A vehicle troubleshooting method is characterized in that a processor is used for communicating with an ECU of a vehicle through a UDS diagnostic protocol, a special sending frame is configured for the ECU, and the ID is 0x 666. The enableFlg column in the data format of the configuration frame is set to 1, and a frame with an ID of 0x666 is opened to transmit data. And the ECU writes the data in the corresponding memory in the sending frame with the ID of 0x666 according to the memory address written in the configuration frame, and uploads the sending frame with the data written in to the vehicle network. Filtering out a frame with the ID of 0x666 by software in the processor, and directly and visually observing displayed data for a variable (namely data derived from the memory) with slow change; and (4) analyzing variables which change rapidly by using a tool processing, and comparing and judging whether the data change is normal or not. There are many data on the network of the car, such as those with ID 0x123, those with ID 0x456, etc., and what we need is that with ID 0x666, in order to reduce the interference of other data, only the data with ID 0x666 is received, as shown in fig. 3.
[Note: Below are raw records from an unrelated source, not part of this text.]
/-! ## Links -/

@[simp] theorem Links.setPort_quads (l : Links) (n : Nat) (v : Port) : (l.setPort n v).quads = l.quads := rfl
@[simp] theorem Links.setPort_bdmas (l : Links) (n : Nat) (v : Port) : (l.setPort n v).bdmas = l.bdmas := rfl
@[simp] theorem Links.setPort_steer (l : Links) (n : Nat) (v : Port) : (l.setPort n v).steer = l.steer := rfl
@[simp] theorem Links.setPort_steerSeed (l : Links) (n : Nat) (v : Port) : (l.setPort n v).steerSeed = l.steerSeed := rfl
@[simp] theorem Links.setPort_umap (l : Links) (n : Nat) (v : Port) : (l.setPort n v).umap = l.umap := rfl
@[simp] theorem Links.setPort_port (l : Links) (n : Nat) (v : Port) (m : Nat) : (l.setPort n v).port m = if m = n then v else l.port m := tget_tput _ _ _ _ _
@[simp] theorem Links.setQuad_ports (l : Links) (k : Nat) (v : Quad) : (l.setQuad k v).ports = l.ports := rfl
@[simp] theorem Links.setQuad_bdmas (l : Links) (k : Nat) (v : Quad) : (l.setQuad k v).bdmas = l.bdmas := rfl
@[simp] theorem Links.setQuad_steer (l : Links) (k : Nat) (v : Quad) : (l.setQuad k v).steer = l.steer := rfl
@[simp] theorem Links.setQuad_steerSeed (l : Links) (k : Nat) (v : Quad) : (l.setQuad k v).steerSeed = l.steerSeed := rfl
@[simp] theorem Links.setQuad_umap (l : Links) (k : Nat) (v : Quad) : (l.setQuad k v).umap = l.umap := rfl
@[simp] theorem Links.setQuad_quad (l : Links) (k : Nat) (v : Quad) (j : Nat) : (l.setQuad k v).quad j = if j = k then v else l.quad j := tget_tput _ _ _ _ _
@[simp] theorem Links.setBdma_ports (l : Links) (k : Nat) (v : Bdma) : (l.setBdma k v).ports = l.ports := rfl
@[simp] theorem Links.setBdma_quads (l : Links) (k : Nat) (v : Bdma) : (l.setBdma k v).quads = l.quads := rfl
@[simp] theorem Links.setBdma_steer (l : Links) (k : Nat) (v : Bdma) : (l.setBdma k v).steer = l.steer := rfl
@[simp] theorem Links.setBdma_steerSeed (l : Links) (k : Nat) (v : Bdma) : (l.setBdma k v).steerSeed = l.steerSeed := rfl
@[simp] theorem Links.setBdma_umap (l : Links) (k : Nat) (v : Bdma) : (l.setBdma k v).umap = l.umap := rfl
@[simp] theorem Links.setBdma_bdma (l : Links) (k : Nat) (v : Bdma) (j : Nat) : (l.setBdma k v).bdma j = if j = k then v else l.bdma j := tget_tput _ _ _ _ _
@[simp] theorem Links.setUmap_ports (l : Links) (k : Nat) (v : BitVec 64) : (l.setUmap k v).ports = l.ports := rfl
@[simp] theorem Links.setUmap_quads (l : Links) (k : Nat) (v : BitVec 64) : (l.setUmap k v).quads = l.quads := rfl
@[simp] theorem Links.setUmap_bdmas (l : Links) (k : Nat) (v : BitVec 64) : (l.setUmap k v).bdmas = l.bdmas := rfl
@[simp] theorem Links.setUmap_steer (l : Links) (k : Nat) (v : BitVec 64) : (l.setUmap k v).steer = l.steer := rfl
@[simp] theorem Links.setUmap_steerSeed (l : Links) (k : Nat) (v : BitVec 64) : (l.setUmap k v).steerSeed = l.steerSeed := rfl
@[simp] theorem Links.setUmap_umapAt (l : Links) (k : Nat) (v : BitVec 64) (j : Nat) : (l.setUmap k v).umapAt j = if j = k then v else l.umapAt j := tget_tput _ _ _ _ _

/-! ## Mc -/

@[simp] theorem Mc.setSnap_hk (m : Mc) (k : Nat) (v : Snap) : (m.setSnap k v).hk = m.hk := rfl
@[simp] theorem Mc.setSnap_bist (m : Mc) (k : Nat) (v : Snap) : (m.setSnap k v).bist = m.bist := rfl
@[simp] theorem Mc.setSnap_snapDue (m : Mc) (k : Nat) (v : Snap) : (m.setSnap k v).snapDue = m.snapDue := rfl
@[simp] theorem Mc.setSnap_sspi (m : Mc) (k : Nat) (v : Snap) : (m.setSnap k v).sspi = m.sspi := rfl
@[simp] theorem Mc.setSnap_jtag (m : Mc) (k : Nat) (v : Snap) : (m.setSnap k v).jtag = m.jtag := rfl
@[simp] theorem Mc.setSnap_orders (m : Mc) (k : Nat) (v : Snap) : (m.setSnap k v).orders = m.orders := rfl
@[simp] theorem Mc.setSnap_window (m : Mc) (k : Nat) (v : Snap) : (m.setSnap k v).window = m.window := rfl
@[simp] theorem Mc.setSnap_heldWrites (m : Mc) (k : Nat) (v : Snap) : (m.setSnap k v).heldWrites = m.heldWrites := rfl
@[simp] theorem Mc.setSnap_heldFill (m : Mc) (k : Nat) (v : Snap) : (m.setSnap k v).heldFill = m.heldFill := rfl
@[simp] theorem Mc.setSnap_out (m : Mc) (k : Nat) (v : Snap) : (m.setSnap k v).out = m.out := rfl
@[simp] theorem Mc.setSnap_preSnap (m : Mc) (k : Nat) (v : Snap) : (m.setSnap k v).preSnap = m.preSnap := rfl
@[simp] theorem Mc.setSnap_tokenResult (m : Mc) (k : Nat) (v : Snap) : (m.setSnap k v).tokenResult = m.tokenResult := rfl
@[simp] theorem Mc.setSnap_snap_self (m : Mc) (k : Nat) (v : Snap) : (m.setSnap k v).snap k = v := by simp [Mc.snap, Mc.setSnap]
theorem Mc.setSnap_snap_other (m : Mc) (k : Nat) (v : Snap) (j : Nat) (h : j ≠ k) : (m.setSnap k v).snap j = m.snap j := by
  unfold Mc.snap Mc.setSnap tput; simp only []; split
  · rw [tget_tdel, if_neg h]
  · rw [tget_tins _ _ _ _ _ (not_mem_tdel _ _), if_neg h, tget_tdel, if_neg h]
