-- ==== Sys2Proof/WellFormed.lean ====
section
/-! DEFINITION. Which commands are well formed: the limits that the rules set on operands and that the operand types do not carry already. -/

namespace Sys2Proof

/-- The code of a failed test is none or one that R397 gives to start-up: 1–10. -/
def BootEnv.wellFormed (e : BootEnv) : Bool := decide (e.testFail.toNat ≤ 10)
/-- A round reads 14 monitors, 96 phases, 5 rails and 32 banks (R585), and monitor 12 is outside its range when a feed switch is (R604). -/
def RoundEnv.wellFormed (e : RoundEnv) : Bool :=
  e.monitors.length = 14 && e.farthest.length = 3 && e.phases.length = 96 && e.rails.length = 5 && e.banks.length = 32 &&
    e.feedOut.isEmpty == decide (e.farthest.getD 0 0 = 0)
/-- A request's data field has a CAN FD length; a field shorter than 12 bytes holds no data (R445, R449). -/
def Req.wellFormed (r : Req) : Bool := if r.short then r.data.isEmpty else [0, 4, 8, 12, 20, 36, 52].contains r.data.length
/-- A service SPI frame carries the CMD of its row (R551). -/
def frameIs (cmd : Byte) (frame : List Byte) : Bool := frame.head? = some cmd

/-- A command whose operands its rules allow. -/
def Instr.wellFormed : Instr → Bool
  | .powerOn env => env.wellFormed
  | .resetN _ env => env.wellFormed
  | .powerLoss => true
  | .tamper _ => true
  | .trstN => true
  | .autoriseRise _ => true
  | .softStartFail _ => true
  | .sowingEnd => true
  | .sowingFinalTimeout => true
  | .trainingSlotEnd => true
  | .bindingTick => true
  | .bootFlashRead addr len => decide (4 ≤ len) && decide (len ≤ 16384) && decide (addr.toNat + len ≤ 2 ^ 32)
  | .narrowWordPush _ _ _ => true
  | .sspiStatus => true
  | .sspiErase frame => frameIs 2 frame
  | .sspiWrite frame => frameIs 3 frame
  | .sspiVerify frame => frameIs 4 frame
  | .sspiRestart frame env => frameIs 5 frame && env.wellFormed
  | .sspiReservedCommand frame => match frame with | [] => true | c :: _ => c = 0 || decide (6 ≤ c.toNat)
  | .housekeepingRound env => env.wellFormed
  | .bondSpared _ _ => true
  | .wearLedgerSave => true
  | .limpAutoEntry => true
  | .ioNominalVoltageFix _ => true
  | .tempFrame counts => counts.length = 64
  | .currentLimitSkip _ _ => true
  | .feedDomainReset _ => true
  | .feedRetrainDone _ => true
  | .dieReset _ => true
  | .dieResetRelease _ => true
  | .slotBoundary _ => true
  | .handCall _ _ _ => true
  | .contention _ _ _ _ _ _ _ _ => true
  | .configPatrol _ => true
  | .handSection _ _ => true
  | .handSowingStart _ _ => true
  | .handSowingEnd _ _ _ _ _ => true
  | .bmSection _ _ _ _ => true
  | .engineSection _ _ _ _ => true
  | .stagingSection _ _ _ _ => true
  | .seedImageHeader _ _ _ => true
  | .handWipeDone _ _ => true
  | .bmClearDone _ _ => true
  | .bmRead _ _ _ _ _ _ => true
  | .bmWrite _ _ _ _ _ => true
  | .kittyWrite _ _ _ _ => true
  | .kittyRead _ _ => true
  | .qoPush _ _ _ _ _ => true
  | .qoLast _ _ _ _ _ _ => true
  | .qoAbort _ _ _ => true
  | .qiPop _ _ _ => true
  | .qiDrop _ _ _ => true
  | .qiWmclr _ _ _ _ => true
  | .packetVisible _ => true
  | .rewindArrival _ => true
  | .creditReturn _ => true
  | .queueBindDone _ => true
  | .scratchRead _ _ _ => true
  | .scratchWrite _ _ _ => true
  | .scratchBlockFillDone _ => true
  | .securePartitionFillDone => true
  | .memPortRequest _ _ _ _ _ _ => true
  | .msPop _ => true
  | .lineRead _ _ _ _ => true
  | .fullLineWrite _ _ _ _ => true
  | .partialLineWrite _ _ _ be _ => be != 0 && be != BitVec.allOnes 64
  | .writeCombineTimeout _ _ _ => true
  | .commandRetry _ _ => true
  | .riserLaneCheck _ _ => true
  | .memRefresh _ => true
  | .memPatrolRead _ _ => true
  | .regionWipeDone _ _ => true
  | .tileCopyDone _ => true
  | .dieMapDone _ => true
  | .nextEntry r => r.wellFormed
  | .smsWrite r => r.wellFormed
  | .keySlotLoad _ _ => true
  | .rekeyFlip _ _ => true
  | .rekeyPassEnd _ _ => true
  | .holdTimeout _ _ => true
  | .sealFrameRx _ _ => true
  | .linkUp _ => true
  | .lockLoss _ => true
  | .linkReacquire _ => true
  | .portWakeDone _ => true
  | .steeringLookup _ _ => true
  | .packetRxEnd _ _ => true
  | .streamRxPacket _ _ => true
  | .packetTxStart _ => true
  | .packetTxEnd _ => true
  | .bulkWrite _ => true
  | .bulkReadReq _ => true
  | .bulkBadRequest _ => true
  | .canFrameIgnored _ => true
  | .read r => r.wellFormed
  | .write r => r.wellFormed
  | .stage r => r.wellFormed
  | .check r => r.wellFormed
  | .turn r => r.wellFormed
  | .discard r => r.wellFormed
  | .segRead r => r.wellFormed
  | .segWrite r => r.wellFormed
  | .segData r _ _ => r.wellFormed
  | .segAck r => r.wellFormed
  | .segTransferTimeout _ => true
  | .winRead r => r.wellFormed
  | .winWrite r => r.wellFormed
  | .sessionOpenQh o _ => decide (o.data.length ≤ 64)
  | .sessionOpenSigh o _ => decide (o.data.length ≤ 64)
  | .sessionOpenTimeout _ => true
  | .sessionClose r => r.wellFormed
  | .ping r => r.wellFormed
  | .attnAck r => r.wellFormed
  | .reservedFunc r func => r.wellFormed && (func = 0 || func = 0x0D || decide (0x11 ≤ func.toNat))
  | .turnApply => true
  | .mcDictionaryRequest _ _ => true
  | .userAttention _ => true
  | .go _ _ => true
  | .park _ _ => true
  | .handRestart _ _ => true
  | .threadStart _ _ => true
  | .threadStop _ _ => true
  | .threadContinue _ _ => true
  | .rkreq _ _ => true
  | .kchg _ => true
  | .step => true
  | .offset => true
  | .requestFallow => true
  | .requestField => true
  | .requestRetention => true
  | .retentionEntryDone => true
  | .retentionExitDone => true
  | .requestLimp => true
  | .requestTest => true
  | .rise _ => true
  | .restart _ => true
  | .dieResetRequest => true
  | .pllLock _ => true
  | .pllGroupStop _ => true
  | .epllStop _ => true
  | .epllTimerStart _ _ => true
  | .add _ _ _ _ _ => true
  | .sub _ _ _ _ _ => true
  | .and _ _ _ _ _ => true
  | .or _ _ _ _ _ => true
  | .xor _ _ _ _ _ => true
  | .slt _ _ _ _ _ => true
  | .sltu _ _ _ _ _ => true
  | .sll _ _ _ _ _ => true
  | .srl _ _ _ _ _ => true
  | .sra _ _ _ _ _ => true
  | .mul _ _ _ _ _ => true
  | .mulh _ _ _ _ _ => true
  | .mulhu _ _ _ _ _ => true
  | .clz _ _ _ _ => true
  | .popc _ _ _ _ => true
  | .crc _ _ _ _ _ _ => true
  | .hash _ _ rd ra => legalEng (.hash rd ra)
  | .slli _ _ _ _ _ => true
  | .srli _ _ _ _ _ => true
  | .srai _ _ _ _ _ => true
  | .rori _ _ _ _ _ => true
  | .addi _ _ _ _ _ => true
  | .andi _ _ _ _ _ => true
  | .ori _ _ _ _ _ => true
  | .xori _ _ _ _ _ => true
  | .lui _ _ _ _ => true
  | .bfx _ _ _ _ _ _ => true
  | .bfi _ _ _ _ _ _ => true
  | .ldL _ _ _ _ _ _ => true
  | .timeNsRead _ _ _ _ _ => true
  | .stL _ _ _ _ _ => true
  | .ldM _ _ _ _ _ => true
  | .stM _ _ _ _ _ => true
  | .ldmMissResponse _ _ _ => true
  | .stmFillResponse _ _ _ => true
  | .cacheWriteback _ _ _ => true
  | .qpush _ _ _ _ _ => true
  | .qcommit _ _ _ _ => true
  | .qabort _ _ _ => true
  | .qpop _ _ _ _ _ => true
  | .qpeek _ _ _ _ _ => true
  | .qdrop _ _ _ => true
  | .qlevel _ _ rd rq sel _ => legalEng (.qlevel rd rq sel)
  | .krd _ _ _ _ _ => true
  | .kwr _ _ _ _ _ => true
  | .callh _ _ _ _ => true
  | .rdpmc _ _ rd sel => legalEng (.rdpmc rd sel)
  | .wait _ _ rd ra mask => legalEng (.wait rd ra mask)
  | .waitWake _ _ _ => true
  | .fence _ _ what => legalEng (.fence what)
  | .trap _ _ _ => true
  | .illegal _ _ word _ => (decodeEng word).isNone
  | .j _ _ _ => true
  | .jal _ _ _ => true
  | .jr _ _ _ => true
  | .beq _ _ _ _ _ => true
  | .bne _ _ _ _ _ => true
  | .blt _ _ _ _ _ => true
  | .bge _ _ _ _ _ => true
  | .imbLdbFillDone _ _ _ => true
  | .snap _ => true
  | .snapshot => true
  | .snapshotImageWritten _ => true
  | .pmcClear _ _ => true
  | .pmcOvfclr _ _ _ => true
  | .provision => true
  | .enterService => true
  | .leaveService => true
  | .decommission => true
  | .selfTestStart _ => true
  | .selfTestAbort => true
  | .bistFailLog e => decide (e.element.toNat ≤ 5) && decide (e.op.toNat ≤ 4)
  | .selfTestEnd _ _ _ => true
  | .selfTestRestoreDone => true
  | .reclaim _ _ => true
  | .idcode => true
  | .samplePreload _ => true
  | .extest => true
  | .highz => true
  | .clamp => true
  | .extestPulse => true
  | .extestTrain => true
  | .memacc _ _ _ _ _ => true
  | .debug _ _ _ => true
  | .bypass => true
  | .continuousTestFail _ => true
  | .turnWindowStart => true
  | .popActsAtStore _ => true
  | .rekeyPassLine _ _ _ => true
  | .tileCopyLine _ _ => true

end Sys2Proof
end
According to the vehicle troubleshooting method, the memory address required to be sent by the ECU is configured by using the 2E service of the UDS. The ECU reads data in the corresponding memory according to the configured memory address and uploads the data to the vehicle network at a fixed period, and then the data are received from the vehicle network through the upper computer software and are analyzed by software developers. The troubleshooting method is good in real-time performance and can capture ms-level changes. The method has wide application range, can be used for analyzing any software-related fault, acquiring ms-level memory (memory is also a variable) change, and then comparing codes with specifications to see whether the value of a certain variable at a certain time point is correct or not.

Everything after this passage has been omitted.